Imagine this friendship on a timeline. Both of you have amassed so many years together that it hurts to think about how things once was. They say it is pointless to dwell in the past. But those memories bring you such warm feelings. They bring back endless conversations about everything and anything. They bring back the time when you completed each other’s sentences—the time when your beings were so in sync that words weren’t necessary to understand each other.

Then reality kicks in. The paths you have chosen now seem to run parallel to each other. Although you pray for them to converge, those differences that only displayed themselves in specs and bits of dust in the past have reared their ugly heads in full-force now. Back then, you knew that the both of you were made differently, but somehow those differences worked to bring you together. You were each other’s better halves. In areas where you were lacking, the other person supplemented, and vice versa.

But there is nothing to hold you together now. You know you’ve always known this would come, but even with that knowledge, it’s hard to accept.
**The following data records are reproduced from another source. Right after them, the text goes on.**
-- ==== Sys2Proof/Machine/Ops.lean ====
section
/-! DEFINITION. The shared operations on the block: register updates, the register space as the read port shows it (R41 to
R46), one count of the counter (R110 to R113), the capture of an edge (R114), the taking of the interrupt (R118 to R127), and
the taking of the next operation word from the trace (R58). -/
namespace Sys2Proof.Machine

/-! ### Register updates -/

/-- `CL` and `CH` take the bytes of `v` (R110). -/
def State.setCnt (s : State) (v : Half) : State :=
  { s with cl := v.extractLsb' 0 8, ch := v.extractLsb' 8 8 }

/-- The state of channel `n` is replaced. -/
def State.setChan (s : State) (n : ChanId) (c : Channel) : State :=
  { s with chan := s.chan.set n c }

/-- Every existing channel is changed by `f`; the channels do not affect one another (R110). -/
def State.mapChan (s : State) (f : Channel → Channel) : State :=
  { s with chan := PerChannel.tabulate fun n => if s.cfg.hasChannel n then f (s.chan.get n) else s.chan.get n }

/-- `emit CB(ch, dur)`: one event is appended to the callback output (R10, R35). -/
def State.emit (s : State) (e : CallbackEvent) : State :=
  { s with cb := s.cb ++ [e] }

/-- `CCAPL` and `CCAPH` take the bytes of `v`: low byte, then high byte (R96, R123). -/
def Channel.setCcap (c : Channel) (v : Half) : Channel :=
  { c with ccapl := v.extractLsb' 0 8, ccaph := v.extractLsb' 8 8 }

/-! ### The register space (R41 to R46, R71 to R76) -/

/-- The byte of `CCAPM[n]` (R73). -/
def Ccapm.byte (r : Ccapm) : Byte :=
  0#1 ++ BitVec.ofBool r.ecom ++ BitVec.ofBool r.capp ++ BitVec.ofBool r.capn ++ BitVec.ofBool r.mat
    ++ BitVec.ofBool r.tog ++ BitVec.ofBool r.pwm ++ BitVec.ofBool r.eccf

/-- The byte of `PCAPWM[n]` (R74). -/
def Pcapwm.byte (r : Pcapwm) : Byte :=
  r.ebs.code ++ r.xh ++ r.xl ++ BitVec.ofBool r.epch ++ BitVec.ofBool r.epcl

/-- The byte of `CMOD` (R72). -/
def Cmod.byte (r : Cmod) : Byte :=
  BitVec.ofBool r.cmode.bit ++ 0#3 ++ r.cps ++ BitVec.ofBool r.ecf

/-- The byte of `T0CTL` (R76). -/
def Timer0.ctlByte (r : Timer0) : Byte :=
  0#5 ++ BitVec.ofBool r.div12 ++ BitVec.ofBool r.m16 ++ BitVec.ofBool r.run

/-- The 3-bit code of `channelMode` (R23, R75). -/
def ChannelMode.code : ChannelMode → BitVec 3
  | .unused => 0#3
  | .capture => 1#3
  | .pwm => 2#3
  | .timer => 3#3
  | .pulse => 4#3

/-- The byte of `CHMODE[n]` (R75). -/
def Channel.chmodeByte (c : Channel) : Byte :=
  0#4 ++ BitVec.ofBool c.captureMode.bit ++ c.mode.code

/-- A bit per channel in bits 3:0, zero for a channel that does not exist (R71, R76). -/
def State.channelBits (s : State) (f : Channel → Bool) : BitVec 4 :=
  let bit (n : ChanId) : BitVec 1 := BitVec.ofBool (s.cfg.hasChannel n && f (s.chan.get n))
  bit 3 ++ bit 2 ++ bit 1 ++ bit 0

/-- The byte of `CCON` (R71). -/
def State.cconByte (s : State) : Byte :=
  BitVec.ofBool s.cf ++ BitVec.ofBool s.cr ++ 0#2 ++ s.channelBits Channel.ccf

/-- The byte of `PINS` (R42, R76). -/
def State.pinsByte (s : State) : Byte :=
  0#4 ++ s.channelBits Channel.pin

/-- The byte at an index below 0x10 (R42); reserved indices read 0 (R44). -/
def State.arrayByte (s : State) (i : Nat) : Byte :=
  match i with
  | 0x00 => s.cconByte
  | 0x01 => s.cmod.byte
  | 0x02 => s.cl
  | 0x03 => s.ch
  | 0x04 => s.route.zeroExtend 8
  | 0x05 => s.result
  | 0x06 => s.pinsByte
  | 0x08 => s.t0.ctlByte
  | 0x09 => s.t0.rl
  | 0x0A => s.t0.rh
  | _ => 0#8

/-- The byte at offset `off` from a channel's base (R42), multi-byte quantities low byte first (R45); reserved offsets read 0
(R44). -/
def Channel.byteAt (c : Channel) (off : Nat) : Byte :=
  match off with
  | 0x00 => c.ccapm.byte
  | 0x01 => c.ccapl
  | 0x02 => c.ccaph
  | 0x03 => c.pcapwm.byte
  | 0x04 => c.chmodeByte
  | 0x05 => c.shift.zeroExtend 8
  | 0x06 => c.capovf
  | 0x08 => c.capstart.extractLsb' 0 8
  | 0x09 => c.capstart.extractLsb' 8 8
  | 0x0A => c.capstart.extractLsb' 16 8
  | 0x0B => c.capstart.extractLsb' 24 8
  | 0x0C => c.capend.extractLsb' 0 8
  | 0x0D => c.capend.extractLsb' 8 8
  | 0x0E => c.capend.extractLsb' 16 8
  | 0x0F => c.capend.extractLsb' 24 8
  | 0x10 => c.tmrper.extractLsb' 0 8
  | 0x11 => c.tmrper.extractLsb' 8 8
  | 0x12 => c.tmrval.extractLsb' 0 8
  | 0x13 => c.tmrval.extractLsb' 8 8
  | _ => 0#8

/-- `REG[i]`, the byte the read port returns (R41 to R44): the array registers, then 0x20 indices a channel from 0x10 up; 0 where
no channel exists. -/
def reg (s : State) (i : Byte) : Byte :=
  if i.toNat < 0x10 then s.arrayByte i.toNat
  else
    let k := (i.toNat - 0x10) / 0x20
    if h : k < 4 then
      if s.cfg.hasChannel ⟨k, h⟩ then (s.chan.get ⟨k, h⟩).byteAt ((i.toNat - 0x10) % 0x20) else 0#8
    else 0#8

/-- The index `B(n) + off` with `B(n) = 0x10 + 0x20*n` (R42, R149). -/
def chanIdx (n : ChanId) (off : Nat) : Byte :=
  BitVec.ofNat 8 (0x10 + 0x20 * n.val + off)

/-- `MemRead(i, n)`: the `n`-byte little-endian value from index `i` up (R10). -/
def memRead (s : State) (i : Byte) : Nat → Nat
  | 0 => 0
  | n + 1 => (reg s i).toNat + 256 * memRead s (i + 1#8) n

/-! ### One count (R110 to R113) -/

/-- R111: at equality the flag is set and, with `TOG`, the pin is toggled. -/
def Channel.compareStep (new : Half) (c : Channel) : Channel :=
  if c.equals new then { c with ccf := true, pin := c.pin ^^ c.ccapm.tog } else c

/-- R113: a PWM channel's pin takes the output level, and a selected output edge sets the flag. -/
def Channel.pwmStep (new : Half) (c : Channel) : Channel :=
  if c.ccapm.ecom && c.ccapm.pwm then
    { c with ccf := c.ccf || c.triggers (c.pwmOut new), pin := c.pwmOut new }
  else c

/-- What one count does to a channel: R111, then R113 (R110). -/
def Channel.count (new : Half) (c : Channel) : Channel :=
  (c.compareStep new).pwmStep new

/-- One count of the selected clock source; nothing while `CR = 0` (R110). -/
def countOnce (s : State) : State :=
  if s.cr then
    let new := s.cnt + 1#16
    { ((s.setCnt new).mapChan (Channel.count new)) with cf := s.cf || wraps new }
  else s

/-- `k` successive counts with nothing between them (R58). -/
def countTimes : Nat → State → State
  | 0, s => s
  | k + 1, s => countTimes k (countOnce s)

/-! ### Capture (R114) -/

/-- An edge of polarity `pol` on a channel's input while the counter shows `cl`, `ch` (R114). -/
def Channel.edge (pol : Polarity) (cl ch : Byte) (c : Channel) : Channel :=
  if c.captures pol then { c with ccapl := cl, ccaph := ch, ccf := true } else c

/-! ### Taking the interrupt (R118 to R127, R135, R136)

The block takes no exception of its own (R137). Its one interrupt is taken by the operation SERVICE: entry saves nothing and
changes nothing but what the steps do (R135), and there is nothing to restore on return (R136). -/

/-- `duration(elapsed, sh)`: the shifted count, 0xFFFF when its byte 2 is not zero (R122). -/
def durationOf (elapsed : BitVec 32) (sh : BitVec 5) : Half :=
  let v := elapsed >>> sh.toNat
  if v.extractLsb' 16 8 ≠ 0#8 then 0xFFFF#16 else v.extractLsb' 0 16

/-- The end snapshot of a capture: `0x00 :: CAPOVF :: CCAPH :: CCAPL` (R121). -/
def Channel.endSnapshot (c : Channel) : BitVec 32 :=
  0#8 ++ c.capovf ++ c.ccaph ++ c.ccapl

/-- The start snapshot of the next interval: `0x0000 :: CCAPH :: CCAPL` (R121). -/
def Channel.startSnapshot (c : Channel) : BitVec 32 :=
  0#16 ++ c.ccaph ++ c.ccapl

/-- The duration a capture match reports (R121, R122). -/
def Channel.captureDuration (c : Channel) : Half :=
  durationOf (c.endSnapshot - c.capstart) c.shift

/-- One-shot: "disarm the channel back to Unused" (R121). -/
def Channel.disarmIfOneShot (c : Channel) : Channel :=
  match c.captureMode with
  | .oneShot => { c with mode := .unused, ccapm := disarmedControl }
  | .continuous => c

/-- The register work of the Capture arm (R121). -/
def Channel.serveCapture (c : Channel) : Channel :=
  { c.disarmIfOneShot with capend := c.endSnapshot, capstart := c.startSnapshot, capovf := 0#8 }

/-- The register work of the Timer and Pulse arm: additive reload (R123). -/
def Channel.serveTimer (c : Channel) : Channel :=
  { c.setCcap (c.tmrval + c.tmrper) with tmrval := c.tmrval + c.tmrper }

/-- The arm of a flagged channel, its flag already cleared: the register work and the duration of the callback, if one is
emitted (R120 to R125). -/
def Channel.serve (c : Channel) : Channel × Option Half :=
  match c.mode with
  | .capture => (c.serveCapture, some c.captureDuration)
  | .timer => (c.serveTimer, some 0#16)
  | .pulse => (c.serveTimer, some 0#16)
  | .pwm => (c, some 0#16)
  | .unused => (c, none)

/-- A callback event is emitted when the arm gives a duration. -/
def State.emitDuration (s : State) (n : ChanId) : Option Half → State
  | some d => s.emit { channel := n, duration := d }
  | none => s

/-- Step 2 for one channel: test and clear its flag, run its arm, emit its callback (R120). -/
def serveChannel (s : State) (n : ChanId) : State :=
  if (s.chan.get n).ccf then
    let r := Channel.serve { s.chan.get n with ccf := false }
    (s.setChan n r.1).emitDuration n r.2
  else s

/-- What a counted overflow does to a channel: every active channel's `CAPOVF` is incremented modulo 256 (R119). -/
def Channel.countOverflow (c : Channel) : Channel :=
  match c.mode with
  | .unused => c
  | .capture | .pwm | .timer | .pulse => { c with capovf := c.capovf + 1#8 }

/-- Step 1: the overflow tracker (R119). -/
def serveOverflow (s : State) : State :=
  if s.cf then { s.mapChan Channel.countOverflow with cf := false } else s

/-- One pass of the demultiplexer: step 1, then the existing channels in ascending order (R118). -/
def takeInterrupt (s : State) : State :=
  s.cfg.channels.foldl serveChannel (serveOverflow s)

/-! ### The trace (R58) -/

/-- The next operation word and the state without it; nothing when no agent has issued one. -/
def fetch (s : State) : Option (Word × State) :=
  match s.trace with
  | [] => none
  | w :: rest => some (w, { s with trace := rest })

/-- `s` with the word `w` as the next operation word. -/
def placeWord (s : State) (w : Word) : State :=
  { s with trace := w :: s.trace }

/-- The refusal for a word the decoder rejects (R70, R139). -/
def refuseWord : DecodeError → Refusal
  | .reservedOp => .reservedOp
  | .mustBeZero => .mustBeZero

end Sys2Proof.Machine
end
Although your fleeting meetings are being filled with voids that even the past fails to fill, you still try. You don’t believe the relationship is toxic. It is merely waning, and changing, as with everything else. You can live with this. Change is something you’ve been getting increasingly used to. Things that used to faze you, you take in with nothing more than a deep breath. But there is still that lingering denial. Is this merely a change, or is it a sign for you to let go?

You wait. As you’ve always done with this friendship. You don’t have answers this time. It’s okay to not always have the answers.